Wire: US Military Braces for Release of Detainee Photos
Off the Wire:
WASHINGTON, April 29, 2009 -- Newswires reported yesterday that the U.S. Defense Department said it is weighing how best to manage the imminent release of photos showing abuse of detainees amid concern about an international backlash.
The Pentagon announced last week it had agreed to release release a substantial number of photos associated with concluded past investigations of alleged abuse of detainees.
The photos were used as part of internal military investigations conducted in Iraq and Afghanistan, not including the photos used during allegations of detainee abuse at the Abu Ghraib detention facility in Iraq.
The pending late-May release of the photos comes from an agreement reached between the American Civil Liberties Union, the Justice Department and the Defense Department, Whitman said. The ACLU had sued the U.S. government for release of the photos.
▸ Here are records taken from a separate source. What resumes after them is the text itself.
-- ==== Sys2Proof/Laws/State.lean ====
section
/-! SUPPORT. One lemma per field per update of State and of Link, true by rfl, so that no later proof unfolds a
record update. -/

namespace Sys2Proof.Machine

section StateFields
variable (s : State)

@[simp] theorem State.setLink_params (l : LinkNo) (k : Link) : (s.setLink l k).params = s.params := rfl
@[simp] theorem State.setLink_links (l : LinkNo) (k : Link) : (s.setLink l k).links = s.links.set l.toNat k := rfl
@[simp] theorem State.setLink_rxq (l : LinkNo) (k : Link) : (s.setLink l k).rxq = s.rxq := rfl
@[simp] theorem State.setLink_txq (l : LinkNo) (k : Link) : (s.setLink l k).txq = s.txq := rfl
@[simp] theorem State.setLink_rxqDrop (l : LinkNo) (k : Link) : (s.setLink l k).rxqDrop = s.rxqDrop := rfl
@[simp] theorem State.setLink_txqDrop (l : LinkNo) (k : Link) : (s.setLink l k).txqDrop = s.txqDrop := rfl
@[simp] theorem State.setLink_fcsErr (l : LinkNo) (k : Link) : (s.setLink l k).fcsErr = s.fcsErr := rfl
@[simp] theorem State.setLink_mruErr (l : LinkNo) (k : Link) : (s.setLink l k).mruErr = s.mruErr := rfl
@[simp] theorem State.setLink_faultValid (l : LinkNo) (k : Link) : (s.setLink l k).faultValid = s.faultValid := rfl
@[simp] theorem State.setLink_faultCode (l : LinkNo) (k : Link) : (s.setLink l k).faultCode = s.faultCode := rfl
@[simp] theorem State.setLink_faultCmd (l : LinkNo) (k : Link) : (s.setLink l k).faultCmd = s.faultCmd := rfl
@[simp] theorem State.setLink_pending (l : LinkNo) (k : Link) : (s.setLink l k).pending = s.pending := rfl
@[simp] theorem State.setLink_issuer (l : LinkNo) (k : Link) : (s.setLink l k).issuer = s.issuer := rfl
@[simp] theorem State.setLink_response (l : LinkNo) (k : Link) : (s.setLink l k).response = s.response := rfl
@[simp] theorem State.setLink_draws (l : LinkNo) (k : Link) : (s.setLink l k).draws = s.draws := rfl

@[simp] theorem State.setSlot_params (l : LinkNo) (i : SlotNo) (v : Slot) : (s.setSlot l i v).params = s.params := rfl
@[simp] theorem State.setSlot_links (l : LinkNo) (i : SlotNo) (v : Slot) : (s.setSlot l i v).links = s.links.set l.toNat ((s.link l).setSlot i v) := rfl
@[simp] theorem State.setSlot_rxq (l : LinkNo) (i : SlotNo) (v : Slot) : (s.setSlot l i v).rxq = s.rxq := rfl
@[simp] theorem State.setSlot_txq (l : LinkNo) (i : SlotNo) (v : Slot) : (s.setSlot l i v).txq = s.txq := rfl
@[simp] theorem State.setSlot_rxqDrop (l : LinkNo) (i : SlotNo) (v : Slot) : (s.setSlot l i v).rxqDrop = s.rxqDrop := rfl
@[simp] theorem State.setSlot_txqDrop (l : LinkNo) (i : SlotNo) (v : Slot) : (s.setSlot l i v).txqDrop = s.txqDrop := rfl
@[simp] theorem State.setSlot_fcsErr (l : LinkNo) (i : SlotNo) (v : Slot) : (s.setSlot l i v).fcsErr = s.fcsErr := rfl
@[simp] theorem State.setSlot_mruErr (l : LinkNo) (i : SlotNo) (v : Slot) : (s.setSlot l i v).mruErr = s.mruErr := rfl
@[simp] theorem State.setSlot_faultValid (l : LinkNo) (i : SlotNo) (v : Slot) : (s.setSlot l i v).faultValid = s.faultValid := rfl
@[simp] theorem State.setSlot_faultCode (l : LinkNo) (i : SlotNo) (v : Slot) : (s.setSlot l i v).faultCode = s.faultCode := rfl
@[simp] theorem State.setSlot_faultCmd (l : LinkNo) (i : SlotNo) (v : Slot) : (s.setSlot l i v).faultCmd = s.faultCmd := rfl
@[simp] theorem State.setSlot_pending (l : LinkNo) (i : SlotNo) (v : Slot) : (s.setSlot l i v).pending = s.pending := rfl
@[simp] theorem State.setSlot_issuer (l : LinkNo) (i : SlotNo) (v : Slot) : (s.setSlot l i v).issuer = s.issuer := rfl
@[simp] theorem State.setSlot_response (l : LinkNo) (i : SlotNo) (v : Slot) : (s.setSlot l i v).response = s.response := rfl
@[simp] theorem State.setSlot_draws (l : LinkNo) (i : SlotNo) (v : Slot) : (s.setSlot l i v).draws = s.draws := rfl

@[simp] theorem State.bumpRxqDrop_params : (s.bumpRxqDrop).params = s.params := rfl
@[simp] theorem State.bumpRxqDrop_links : (s.bumpRxqDrop).links = s.links := rfl
@[simp] theorem State.bumpRxqDrop_rxq : (s.bumpRxqDrop).rxq = s.rxq := rfl
@[simp] theorem State.bumpRxqDrop_txq : (s.bumpRxqDrop).txq = s.txq := rfl
@[simp] theorem State.bumpRxqDrop_rxqDrop : (s.bumpRxqDrop).rxqDrop = s.rxqDrop + 1 := rfl
@[simp] theorem State.bumpRxqDrop_txqDrop : (s.bumpRxqDrop).txqDrop = s.txqDrop := rfl
@[simp] theorem State.bumpRxqDrop_fcsErr : (s.bumpRxqDrop).fcsErr = s.fcsErr := rfl
@[simp] theorem State.bumpRxqDrop_mruErr : (s.bumpRxqDrop).mruErr = s.mruErr := rfl
@[simp] theorem State.bumpRxqDrop_faultValid : (s.bumpRxqDrop).faultValid = s.faultValid := rfl
@[simp] theorem State.bumpRxqDrop_faultCode : (s.bumpRxqDrop).faultCode = s.faultCode := rfl
@[simp] theorem State.bumpRxqDrop_faultCmd : (s.bumpRxqDrop).faultCmd = s.faultCmd := rfl
@[simp] theorem State.bumpRxqDrop_pending : (s.bumpRxqDrop).pending = s.pending := rfl
@[simp] theorem State.bumpRxqDrop_issuer : (s.bumpRxqDrop).issuer = s.issuer := rfl
@[simp] theorem State.bumpRxqDrop_response : (s.bumpRxqDrop).response = s.response := rfl
@[simp] theorem State.bumpRxqDrop_draws : (s.bumpRxqDrop).draws = s.draws := rfl
@[simp] theorem State.bumpRxqDrop_link (m : LinkNo) : (s.bumpRxqDrop).link m = s.link m := rfl

@[simp] theorem State.bumpTxqDrop_params : (s.bumpTxqDrop).params = s.params := rfl
@[simp] theorem State.bumpTxqDrop_links : (s.bumpTxqDrop).links = s.links := rfl
@[simp] theorem State.bumpTxqDrop_rxq : (s.bumpTxqDrop).rxq = s.rxq := rfl
@[simp] theorem State.bumpTxqDrop_txq : (s.bumpTxqDrop).txq = s.txq := rfl
@[simp] theorem State.bumpTxqDrop_rxqDrop : (s.bumpTxqDrop).rxqDrop = s.rxqDrop := rfl
@[simp] theorem State.bumpTxqDrop_txqDrop : (s.bumpTxqDrop).txqDrop = s.txqDrop + 1 := rfl
@[simp] theorem State.bumpTxqDrop_fcsErr : (s.bumpTxqDrop).fcsErr = s.fcsErr := rfl
@[simp] theorem State.bumpTxqDrop_mruErr : (s.bumpTxqDrop).mruErr = s.mruErr := rfl
@[simp] theorem State.bumpTxqDrop_faultValid : (s.bumpTxqDrop).faultValid = s.faultValid := rfl
@[simp] theorem State.bumpTxqDrop_faultCode : (s.bumpTxqDrop).faultCode = s.faultCode := rfl
@[simp] theorem State.bumpTxqDrop_faultCmd : (s.bumpTxqDrop).faultCmd = s.faultCmd := rfl
@[simp] theorem State.bumpTxqDrop_pending : (s.bumpTxqDrop).pending = s.pending := rfl
@[simp] theorem State.bumpTxqDrop_issuer : (s.bumpTxqDrop).issuer = s.issuer := rfl
@[simp] theorem State.bumpTxqDrop_response : (s.bumpTxqDrop).response = s.response := rfl
@[simp] theorem State.bumpTxqDrop_draws : (s.bumpTxqDrop).draws = s.draws := rfl
@[simp] theorem State.bumpTxqDrop_link (m : LinkNo) : (s.bumpTxqDrop).link m = s.link m := rfl

@[simp] theorem State.bumpFcsErr_params : (s.bumpFcsErr).params = s.params := rfl
@[simp] theorem State.bumpFcsErr_links : (s.bumpFcsErr).links = s.links := rfl
@[simp] theorem State.bumpFcsErr_rxq : (s.bumpFcsErr).rxq = s.rxq := rfl
@[simp] theorem State.bumpFcsErr_txq : (s.bumpFcsErr).txq = s.txq := rfl
@[simp] theorem State.bumpFcsErr_rxqDrop : (s.bumpFcsErr).rxqDrop = s.rxqDrop := rfl
@[simp] theorem State.bumpFcsErr_txqDrop : (s.bumpFcsErr).txqDrop = s.txqDrop := rfl
@[simp] theorem State.bumpFcsErr_fcsErr : (s.bumpFcsErr).fcsErr = s.fcsErr + 1 := rfl
@[simp] theorem State.bumpFcsErr_mruErr : (s.bumpFcsErr).mruErr = s.mruErr := rfl
@[simp] theorem State.bumpFcsErr_faultValid : (s.bumpFcsErr).faultValid = s.faultValid := rfl
@[simp] theorem State.bumpFcsErr_faultCode : (s.bumpFcsErr).faultCode = s.faultCode := rfl
@[simp] theorem State.bumpFcsErr_faultCmd : (s.bumpFcsErr).faultCmd = s.faultCmd := rfl
@[simp] theorem State.bumpFcsErr_pending : (s.bumpFcsErr).pending = s.pending := rfl
@[simp] theorem State.bumpFcsErr_issuer : (s.bumpFcsErr).issuer = s.issuer := rfl
@[simp] theorem State.bumpFcsErr_response : (s.bumpFcsErr).response = s.response := rfl
@[simp] theorem State.bumpFcsErr_draws : (s.bumpFcsErr).draws = s.draws := rfl
@[simp] theorem State.bumpFcsErr_link (m : LinkNo) : (s.bumpFcsErr).link m = s.link m := rfl

@[simp] theorem State.bumpMruErr_params : (s.bumpMruErr).params = s.params := rfl
@[simp] theorem State.bumpMruErr_links : (s.bumpMruErr).links = s.links := rfl
@[simp] theorem State.bumpMruErr_rxq : (s.bumpMruErr).rxq = s.rxq := rfl
@[simp] theorem State.bumpMruErr_txq : (s.bumpMruErr).txq = s.txq := rfl
@[simp] theorem State.bumpMruErr_rxqDrop : (s.bumpMruErr).rxqDrop = s.rxqDrop := rfl
@[simp] theorem State.bumpMruErr_txqDrop : (s.bumpMruErr).txqDrop = s.txqDrop := rfl
@[simp] theorem State.bumpMruErr_fcsErr : (s.bumpMruErr).fcsErr = s.fcsErr := rfl
@[simp] theorem State.bumpMruErr_mruErr : (s.bumpMruErr).mruErr = s.mruErr + 1 := rfl
@[simp] theorem State.bumpMruErr_faultValid : (s.bumpMruErr).faultValid = s.faultValid := rfl
@[simp] theorem State.bumpMruErr_faultCode : (s.bumpMruErr).faultCode = s.faultCode := rfl
@[simp] theorem State.bumpMruErr_faultCmd : (s.bumpMruErr).faultCmd = s.faultCmd := rfl
@[simp] theorem State.bumpMruErr_pending : (s.bumpMruErr).pending = s.pending := rfl
@[simp] theorem State.bumpMruErr_issuer : (s.bumpMruErr).issuer = s.issuer := rfl
@[simp] theorem State.bumpMruErr_response : (s.bumpMruErr).response = s.response := rfl
@[simp] theorem State.bumpMruErr_draws : (s.bumpMruErr).draws = s.draws := rfl
@[simp] theorem State.bumpMruErr_link (m : LinkNo) : (s.bumpMruErr).link m = s.link m := rfl

@[simp] theorem State.setRxq_params (q : List Descriptor) : (s.setRxq q).params = s.params := rfl
@[simp] theorem State.setRxq_links (q : List Descriptor) : (s.setRxq q).links = s.links := rfl
@[simp] theorem State.setRxq_rxq (q : List Descriptor) : (s.setRxq q).rxq = q := rfl
@[simp] theorem State.setRxq_txq (q : List Descriptor) : (s.setRxq q).txq = s.txq := rfl
@[simp] theorem State.setRxq_rxqDrop (q : List Descriptor) : (s.setRxq q).rxqDrop = s.rxqDrop := rfl
@[simp] theorem State.setRxq_txqDrop (q : List Descriptor) : (s.setRxq q).txqDrop = s.txqDrop := rfl
@[simp] theorem State.setRxq_fcsErr (q : List Descriptor) : (s.setRxq q).fcsErr = s.fcsErr := rfl
@[simp] theorem State.setRxq_mruErr (q : List Descriptor) : (s.setRxq q).mruErr = s.mruErr := rfl
@[simp] theorem State.setRxq_faultValid (q : List Descriptor) : (s.setRxq q).faultValid = s.faultValid := rfl
@[simp] theorem State.setRxq_faultCode (q : List Descriptor) : (s.setRxq q).faultCode = s.faultCode := rfl
@[simp] theorem State.setRxq_faultCmd (q : List Descriptor) : (s.setRxq q).faultCmd = s.faultCmd := rfl
@[simp] theorem State.setRxq_pending (q : List Descriptor) : (s.setRxq q).pending = s.pending := rfl
@[simp] theorem State.setRxq_issuer (q : List Descriptor) : (s.setRxq q).issuer = s.issuer := rfl
@[simp] theorem State.setRxq_response (q : List Descriptor) : (s.setRxq q).response = s.response := rfl
@[simp] theorem State.setRxq_draws (q : List Descriptor) : (s.setRxq q).draws = s.draws := rfl
@[simp] theorem State.setRxq_link (q : List Descriptor) (m : LinkNo) : (s.setRxq q).link m = s.link m := rfl

@[simp] theorem State.setTxq_params (q : List LinkNo) : (s.setTxq q).params = s.params := rfl
@[simp] theorem State.setTxq_links (q : List LinkNo) : (s.setTxq q).links = s.links := rfl
@[simp] theorem State.setTxq_rxq (q : List LinkNo) : (s.setTxq q).rxq = s.rxq := rfl
@[simp] theorem State.setTxq_txq (q : List LinkNo) : (s.setTxq q).txq = q := rfl
@[simp] theorem State.setTxq_rxqDrop (q : List LinkNo) : (s.setTxq q).rxqDrop = s.rxqDrop := rfl
@[simp] theorem State.setTxq_txqDrop (q : List LinkNo) : (s.setTxq q).txqDrop = s.txqDrop := rfl
@[simp] theorem State.setTxq_fcsErr (q : List LinkNo) : (s.setTxq q).fcsErr = s.fcsErr := rfl
@[simp] theorem State.setTxq_mruErr (q : List LinkNo) : (s.setTxq q).mruErr = s.mruErr := rfl
@[simp] theorem State.setTxq_faultValid (q : List LinkNo) : (s.setTxq q).faultValid = s.faultValid := rfl
@[simp] theorem State.setTxq_faultCode (q : List LinkNo) : (s.setTxq q).faultCode = s.faultCode := rfl
@[simp] theorem State.setTxq_faultCmd (q : List LinkNo) : (s.setTxq q).faultCmd = s.faultCmd := rfl
@[simp] theorem State.setTxq_pending (q : List LinkNo) : (s.setTxq q).pending = s.pending := rfl
@[simp] theorem State.setTxq_issuer (q : List LinkNo) : (s.setTxq q).issuer = s.issuer := rfl
@[simp] theorem State.setTxq_response (q : List LinkNo) : (s.setTxq q).response = s.response := rfl
@[simp] theorem State.setTxq_draws (q : List LinkNo) : (s.setTxq q).draws = s.draws := rfl
@[simp] theorem State.setTxq_link (q : List LinkNo) (m : LinkNo) : (s.setTxq q).link m = s.link m := rfl

@[simp] theorem State.pushRxq_params (d : Descriptor) : (s.pushRxq d).params = s.params := rfl
@[simp] theorem State.pushRxq_links (d : Descriptor) : (s.pushRxq d).links = s.links := rfl
@[simp] theorem State.pushRxq_rxq (d : Descriptor) : (s.pushRxq d).rxq = s.rxq ++ [d] := rfl
@[simp] theorem State.pushRxq_txq (d : Descriptor) : (s.pushRxq d).txq = s.txq := rfl
@[simp] theorem State.pushRxq_rxqDrop (d : Descriptor) : (s.pushRxq d).rxqDrop = s.rxqDrop := rfl
@[simp] theorem State.pushRxq_txqDrop (d : Descriptor) : (s.pushRxq d).txqDrop = s.txqDrop := rfl
@[simp] theorem State.pushRxq_fcsErr (d : Descriptor) : (s.pushRxq d).fcsErr = s.fcsErr := rfl
@[simp] theorem State.pushRxq_mruErr (d : Descriptor) : (s.pushRxq d).mruErr = s.mruErr := rfl
@[simp] theorem State.pushRxq_faultValid (d : Descriptor) : (s.pushRxq d).faultValid = s.faultValid := rfl
@[simp] theorem State.pushRxq_faultCode (d : Descriptor) : (s.pushRxq d).faultCode = s.faultCode := rfl
@[simp] theorem State.pushRxq_faultCmd (d : Descriptor) : (s.pushRxq d).faultCmd = s.faultCmd := rfl
@[simp] theorem State.pushRxq_pending (d : Descriptor) : (s.pushRxq d).pending = s.pending := rfl
@[simp] theorem State.pushRxq_issuer (d : Descriptor) : (s.pushRxq d).issuer = s.issuer := rfl
@[simp] theorem State.pushRxq_response (d : Descriptor) : (s.pushRxq d).response = s.response := rfl
@[simp] theorem State.pushRxq_draws (d : Descriptor) : (s.pushRxq d).draws = s.draws := rfl
@[simp] theorem State.pushRxq_link (d : Descriptor) (m : LinkNo) : (s.pushRxq d).link m = s.link m := rfl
French news agency AFP reported the following details on April 28:
"There is an extensive effort underway in this building, and in Central Command, and in Iraq and Afghanistan ... to determine the best way in which to share these photos with the public," Defense Department press secretary Geoff Morrell told reporters.AFP also noted that Morrell said the commander of U.S. forces in Iraq, General Ray Odierno, was so concerned about how the photos will be perceived in the Middle East that he devoted a large portion of a soon-to-be-released interview with an Arabic language television channel to the subject.
He said the photos, which date from 2001 to 2006, would not show a systematic pattern of abuse and that such cases were the exception.
"I think it needs to be put in perspective that these, ultimately, represent a very small percentage, a minute percentage of the overall interactions that our forces have had with detainees," Morrell said.
"It does not in any way excuse the behavior that's depicted in these photos. Some of it is appalling.
"But I don't think it speaks to an overall manner of our forces dealing with Iraqis in detention settings."
"He's very concerned about making sure the people of Iraq and throughout the region understand the context here and that this is history, and that it no longer goes on, and that it did not reflect an overall standard of behavior for our forces in Iraq or Afghanistan," Morrell said.
Photos showing abuse of prisoners at Abu Ghraib caused global outrage and were exploited by al-Qaeda and associated groups to recruit and rally anti-U.S. sentiment.
After a federal appeals court ruled against the government last year, President Barack Obama's administration chose to release the photos rather than pursue the case.